**EXERCISE DIRECTIONS:** Only one stretch of the records below is wanted: the lines from the one holding "rw [cfgIntField, bind_check_eq_ok, cfgField_eq_ok]" through the one holding "theorem setWidth_handle (d". Return it exactly, both ends included.

Dataset entries:
□ □ □ □ □
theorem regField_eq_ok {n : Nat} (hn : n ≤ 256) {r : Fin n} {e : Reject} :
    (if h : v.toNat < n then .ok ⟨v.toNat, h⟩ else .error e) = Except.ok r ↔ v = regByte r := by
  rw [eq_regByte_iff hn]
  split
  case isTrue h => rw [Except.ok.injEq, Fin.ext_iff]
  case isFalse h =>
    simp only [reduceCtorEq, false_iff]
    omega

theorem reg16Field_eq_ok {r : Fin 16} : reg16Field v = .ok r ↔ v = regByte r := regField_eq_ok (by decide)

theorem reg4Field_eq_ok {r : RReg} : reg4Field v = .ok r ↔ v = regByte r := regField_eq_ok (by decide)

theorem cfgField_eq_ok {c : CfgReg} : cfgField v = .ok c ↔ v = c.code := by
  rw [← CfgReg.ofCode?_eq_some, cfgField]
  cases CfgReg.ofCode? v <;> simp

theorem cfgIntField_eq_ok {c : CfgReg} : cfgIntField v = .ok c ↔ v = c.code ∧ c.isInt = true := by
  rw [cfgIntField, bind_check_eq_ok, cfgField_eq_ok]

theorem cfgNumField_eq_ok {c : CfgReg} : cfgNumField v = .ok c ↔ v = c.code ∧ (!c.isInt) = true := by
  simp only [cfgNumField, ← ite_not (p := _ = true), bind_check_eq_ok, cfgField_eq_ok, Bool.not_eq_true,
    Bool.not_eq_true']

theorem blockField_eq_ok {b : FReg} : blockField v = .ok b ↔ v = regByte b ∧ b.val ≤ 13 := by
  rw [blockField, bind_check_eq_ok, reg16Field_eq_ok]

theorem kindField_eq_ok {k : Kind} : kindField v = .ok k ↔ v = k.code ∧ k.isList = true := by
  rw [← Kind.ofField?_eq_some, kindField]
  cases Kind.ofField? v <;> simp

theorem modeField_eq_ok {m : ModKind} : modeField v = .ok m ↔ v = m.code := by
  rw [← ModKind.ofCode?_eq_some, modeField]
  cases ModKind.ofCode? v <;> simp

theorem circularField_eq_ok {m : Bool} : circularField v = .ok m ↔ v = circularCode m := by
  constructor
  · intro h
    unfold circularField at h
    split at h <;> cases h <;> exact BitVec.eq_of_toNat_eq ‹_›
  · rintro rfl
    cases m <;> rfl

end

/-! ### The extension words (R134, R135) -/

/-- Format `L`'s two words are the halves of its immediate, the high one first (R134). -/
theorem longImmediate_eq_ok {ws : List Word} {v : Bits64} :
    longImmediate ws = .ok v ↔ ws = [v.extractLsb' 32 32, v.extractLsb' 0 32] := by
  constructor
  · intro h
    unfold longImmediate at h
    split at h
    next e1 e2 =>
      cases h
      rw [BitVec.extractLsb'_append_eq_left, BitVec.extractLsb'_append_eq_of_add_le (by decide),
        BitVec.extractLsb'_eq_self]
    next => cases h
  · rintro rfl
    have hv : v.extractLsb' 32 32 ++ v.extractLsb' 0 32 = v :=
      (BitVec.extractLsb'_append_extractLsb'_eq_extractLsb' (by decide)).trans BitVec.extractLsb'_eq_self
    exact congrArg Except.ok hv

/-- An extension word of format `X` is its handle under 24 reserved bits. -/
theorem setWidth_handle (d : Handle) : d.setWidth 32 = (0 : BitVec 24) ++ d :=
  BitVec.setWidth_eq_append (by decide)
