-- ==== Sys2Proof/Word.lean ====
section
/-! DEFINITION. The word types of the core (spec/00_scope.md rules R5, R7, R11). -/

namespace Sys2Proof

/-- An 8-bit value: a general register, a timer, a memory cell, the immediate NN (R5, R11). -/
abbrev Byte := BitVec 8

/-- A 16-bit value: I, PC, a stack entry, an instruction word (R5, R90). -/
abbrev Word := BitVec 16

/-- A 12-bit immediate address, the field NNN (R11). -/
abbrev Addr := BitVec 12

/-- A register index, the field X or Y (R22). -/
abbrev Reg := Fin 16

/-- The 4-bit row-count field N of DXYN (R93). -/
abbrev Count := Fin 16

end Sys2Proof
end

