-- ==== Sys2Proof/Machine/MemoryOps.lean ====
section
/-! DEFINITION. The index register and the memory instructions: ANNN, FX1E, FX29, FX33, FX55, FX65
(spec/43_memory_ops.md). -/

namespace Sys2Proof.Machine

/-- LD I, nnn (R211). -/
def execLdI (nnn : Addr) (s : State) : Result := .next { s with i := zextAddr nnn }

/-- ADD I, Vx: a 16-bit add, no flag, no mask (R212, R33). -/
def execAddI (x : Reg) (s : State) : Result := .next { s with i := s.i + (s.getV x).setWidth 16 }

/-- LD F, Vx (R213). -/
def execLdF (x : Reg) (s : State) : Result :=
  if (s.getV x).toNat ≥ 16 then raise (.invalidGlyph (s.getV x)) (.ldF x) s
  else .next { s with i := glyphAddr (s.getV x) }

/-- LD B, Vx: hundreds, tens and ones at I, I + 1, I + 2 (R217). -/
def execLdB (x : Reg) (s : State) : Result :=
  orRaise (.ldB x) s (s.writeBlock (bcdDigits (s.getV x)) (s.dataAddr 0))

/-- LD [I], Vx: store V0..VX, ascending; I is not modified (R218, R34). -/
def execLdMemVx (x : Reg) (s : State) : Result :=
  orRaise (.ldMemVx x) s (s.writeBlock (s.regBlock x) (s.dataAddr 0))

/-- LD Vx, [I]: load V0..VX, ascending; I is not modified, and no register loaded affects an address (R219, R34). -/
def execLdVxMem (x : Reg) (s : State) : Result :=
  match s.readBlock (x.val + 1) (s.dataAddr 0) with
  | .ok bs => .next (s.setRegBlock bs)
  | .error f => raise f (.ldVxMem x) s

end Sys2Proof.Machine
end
□ □ □ □ □
**REPLY TO THE TASK:**
  rw [cfgIntField, bind_check_eq_ok, cfgField_eq_ok]

theorem cfgNumField_eq_ok {c : CfgReg} : cfgNumField v = .ok c ↔ v = c.code ∧ (!c.isInt) = true := by
  simp only [cfgNumField, ← ite_not (p := _ = true), bind_check_eq_ok, cfgField_eq_ok, Bool.not_eq_true,
    Bool.not_eq_true']

theorem blockField_eq_ok {b : FReg} : blockField v = .ok b ↔ v = regByte b ∧ b.val ≤ 13 := by
  rw [blockField, bind_check_eq_ok, reg16Field_eq_ok]

theorem kindField_eq_ok {k : Kind} : kindField v = .ok k ↔ v = k.code ∧ k.isList = true := by
  rw [← Kind.ofField?_eq_some, kindField]
  cases Kind.ofField? v <;> simp

theorem modeField_eq_ok {m : ModKind} : modeField v = .ok m ↔ v = m.code := by
  rw [← ModKind.ofCode?_eq_some, modeField]
  cases ModKind.ofCode? v <;> simp

theorem circularField_eq_ok {m : Bool} : circularField v = .ok m ↔ v = circularCode m := by
  constructor
  · intro h
    unfold circularField at h
    split at h <;> cases h <;> exact BitVec.eq_of_toNat_eq ‹_›
  · rintro rfl
    cases m <;> rfl

end

/-! ### The extension words (R134, R135) -/

/-- Format `L`'s two words are the halves of its immediate, the high one first (R134). -/
theorem longImmediate_eq_ok {ws : List Word} {v : Bits64} :
    longImmediate ws = .ok v ↔ ws = [v.extractLsb' 32 32, v.extractLsb' 0 32] := by
  constructor
  · intro h
    unfold longImmediate at h
    split at h
    next e1 e2 =>
      cases h
      rw [BitVec.extractLsb'_append_eq_left, BitVec.extractLsb'_append_eq_of_add_le (by decide),
        BitVec.extractLsb'_eq_self]
    next => cases h
  · rintro rfl
    have hv : v.extractLsb' 32 32 ++ v.extractLsb' 0 32 = v :=
      (BitVec.extractLsb'_append_extractLsb'_eq_extractLsb' (by decide)).trans BitVec.extractLsb'_eq_self
    exact congrArg Except.ok hv

/-- An extension word of format `X` is its handle under 24 reserved bits. -/
theorem setWidth_handle (d : Handle) : d.setWidth 32 = (0 : BitVec 24) ++ d :=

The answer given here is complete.